- What this task involves -
Only one stretch of the listing below is wanted: every line from the first to the line containing "def Memory.read (m", set down exactly.

──────────────────────────────

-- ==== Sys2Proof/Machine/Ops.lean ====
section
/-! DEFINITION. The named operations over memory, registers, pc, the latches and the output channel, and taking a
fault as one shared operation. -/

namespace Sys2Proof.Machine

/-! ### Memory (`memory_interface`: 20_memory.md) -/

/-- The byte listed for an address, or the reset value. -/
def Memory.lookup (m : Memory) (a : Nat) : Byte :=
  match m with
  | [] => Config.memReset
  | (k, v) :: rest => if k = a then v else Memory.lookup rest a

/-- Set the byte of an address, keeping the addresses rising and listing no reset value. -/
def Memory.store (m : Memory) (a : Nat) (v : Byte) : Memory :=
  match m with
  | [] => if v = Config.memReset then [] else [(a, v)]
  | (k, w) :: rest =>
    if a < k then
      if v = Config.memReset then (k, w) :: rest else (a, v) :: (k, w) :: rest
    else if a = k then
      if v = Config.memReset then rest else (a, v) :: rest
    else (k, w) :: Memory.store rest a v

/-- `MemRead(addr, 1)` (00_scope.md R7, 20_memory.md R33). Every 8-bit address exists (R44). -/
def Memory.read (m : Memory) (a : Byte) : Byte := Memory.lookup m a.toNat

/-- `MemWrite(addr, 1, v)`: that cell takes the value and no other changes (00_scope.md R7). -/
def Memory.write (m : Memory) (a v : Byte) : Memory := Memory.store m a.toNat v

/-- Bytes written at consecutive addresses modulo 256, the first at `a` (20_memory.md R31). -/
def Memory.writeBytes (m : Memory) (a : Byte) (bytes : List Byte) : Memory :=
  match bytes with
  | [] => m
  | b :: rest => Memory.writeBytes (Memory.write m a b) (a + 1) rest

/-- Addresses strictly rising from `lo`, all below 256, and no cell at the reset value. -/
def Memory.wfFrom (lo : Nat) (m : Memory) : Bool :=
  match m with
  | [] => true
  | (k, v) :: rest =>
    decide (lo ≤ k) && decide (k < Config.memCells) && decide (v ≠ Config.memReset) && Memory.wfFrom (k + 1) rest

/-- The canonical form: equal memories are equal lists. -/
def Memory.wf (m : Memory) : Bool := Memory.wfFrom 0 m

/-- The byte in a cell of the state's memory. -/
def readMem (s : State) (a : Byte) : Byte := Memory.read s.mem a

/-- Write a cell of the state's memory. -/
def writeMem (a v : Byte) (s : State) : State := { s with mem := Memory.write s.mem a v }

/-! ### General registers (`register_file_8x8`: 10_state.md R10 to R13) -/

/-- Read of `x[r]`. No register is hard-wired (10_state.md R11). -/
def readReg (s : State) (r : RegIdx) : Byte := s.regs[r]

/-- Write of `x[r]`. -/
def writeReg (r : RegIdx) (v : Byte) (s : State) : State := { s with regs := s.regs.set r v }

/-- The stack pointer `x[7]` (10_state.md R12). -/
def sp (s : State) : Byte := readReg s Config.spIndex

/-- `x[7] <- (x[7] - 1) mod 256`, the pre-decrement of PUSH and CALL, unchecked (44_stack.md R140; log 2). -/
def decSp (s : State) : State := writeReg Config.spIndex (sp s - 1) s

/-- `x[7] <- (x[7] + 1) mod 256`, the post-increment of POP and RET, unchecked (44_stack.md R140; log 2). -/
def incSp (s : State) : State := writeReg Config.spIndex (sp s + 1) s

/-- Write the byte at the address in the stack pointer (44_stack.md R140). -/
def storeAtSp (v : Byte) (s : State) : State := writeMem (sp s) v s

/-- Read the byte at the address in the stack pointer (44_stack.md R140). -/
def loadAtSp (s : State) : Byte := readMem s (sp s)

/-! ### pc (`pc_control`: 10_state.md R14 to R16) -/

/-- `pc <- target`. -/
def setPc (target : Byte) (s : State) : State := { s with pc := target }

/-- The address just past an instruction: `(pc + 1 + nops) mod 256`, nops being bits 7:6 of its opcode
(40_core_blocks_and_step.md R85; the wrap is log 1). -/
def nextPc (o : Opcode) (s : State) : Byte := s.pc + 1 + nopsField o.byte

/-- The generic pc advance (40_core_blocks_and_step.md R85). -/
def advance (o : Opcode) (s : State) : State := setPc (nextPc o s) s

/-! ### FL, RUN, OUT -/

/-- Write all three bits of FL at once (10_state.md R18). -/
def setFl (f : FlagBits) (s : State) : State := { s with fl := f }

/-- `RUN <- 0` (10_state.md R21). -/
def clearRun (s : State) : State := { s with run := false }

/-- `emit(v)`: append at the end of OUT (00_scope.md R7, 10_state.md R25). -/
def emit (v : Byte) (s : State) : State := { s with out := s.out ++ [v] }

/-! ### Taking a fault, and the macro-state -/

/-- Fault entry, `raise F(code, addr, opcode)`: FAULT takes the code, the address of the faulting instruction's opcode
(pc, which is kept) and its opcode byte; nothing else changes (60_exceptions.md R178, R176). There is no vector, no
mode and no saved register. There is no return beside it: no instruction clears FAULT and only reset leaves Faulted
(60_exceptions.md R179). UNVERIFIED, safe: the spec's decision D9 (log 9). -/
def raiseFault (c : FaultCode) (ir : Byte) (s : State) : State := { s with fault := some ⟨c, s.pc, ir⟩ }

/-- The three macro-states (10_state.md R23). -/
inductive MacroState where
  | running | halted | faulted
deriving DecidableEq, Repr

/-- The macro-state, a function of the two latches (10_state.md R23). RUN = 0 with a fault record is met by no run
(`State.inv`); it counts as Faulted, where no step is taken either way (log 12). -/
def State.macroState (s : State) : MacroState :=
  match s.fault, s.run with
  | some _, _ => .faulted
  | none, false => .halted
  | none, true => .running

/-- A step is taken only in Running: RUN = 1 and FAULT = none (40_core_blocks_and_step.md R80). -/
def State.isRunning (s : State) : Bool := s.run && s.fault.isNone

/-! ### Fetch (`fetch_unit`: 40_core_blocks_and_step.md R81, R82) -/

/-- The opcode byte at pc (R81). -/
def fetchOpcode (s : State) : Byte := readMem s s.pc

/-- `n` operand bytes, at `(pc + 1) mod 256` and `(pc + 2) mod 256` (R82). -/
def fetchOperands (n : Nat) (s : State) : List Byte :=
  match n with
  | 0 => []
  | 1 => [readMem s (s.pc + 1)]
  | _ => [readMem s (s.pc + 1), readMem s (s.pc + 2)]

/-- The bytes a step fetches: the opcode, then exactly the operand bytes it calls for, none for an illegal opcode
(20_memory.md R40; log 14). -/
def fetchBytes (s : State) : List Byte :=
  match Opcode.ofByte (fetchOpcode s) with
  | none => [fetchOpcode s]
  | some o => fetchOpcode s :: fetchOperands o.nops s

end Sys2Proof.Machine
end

──────────────────────────────

- Solution to this task -
-- ==== Sys2Proof/Machine/Ops.lean ====
section
/-! DEFINITION. The named operations over memory, registers, pc, the latches and the output channel, and taking a
fault as one shared operation. -/

namespace Sys2Proof.Machine

/-! ### Memory (`memory_interface`: 20_memory.md) -/

/-- The byte listed for an address, or the reset value. -/
def Memory.lookup (m : Memory) (a : Nat) : Byte :=
  match m with
  | [] => Config.memReset
  | (k, v) :: rest => if k = a then v else Memory.lookup rest a

/-- Set the byte of an address, keeping the addresses rising and listing no reset value. -/
def Memory.store (m : Memory) (a : Nat) (v : Byte) : Memory :=
  match m with
  | [] => if v = Config.memReset then [] else [(a, v)]
  | (k, w) :: rest =>
    if a < k then
      if v = Config.memReset then (k, w) :: rest else (a, v) :: (k, w) :: rest
    else if a = k then
      if v = Config.memReset then rest else (a, v) :: rest
    else (k, w) :: Memory.store rest a v

/-- `MemRead(addr, 1)` (00_scope.md R7, 20_memory.md R33). Every 8-bit address exists (R44). -/
def Memory.read (m : Memory) (a : Byte) : Byte := Memory.lookup m a.toNat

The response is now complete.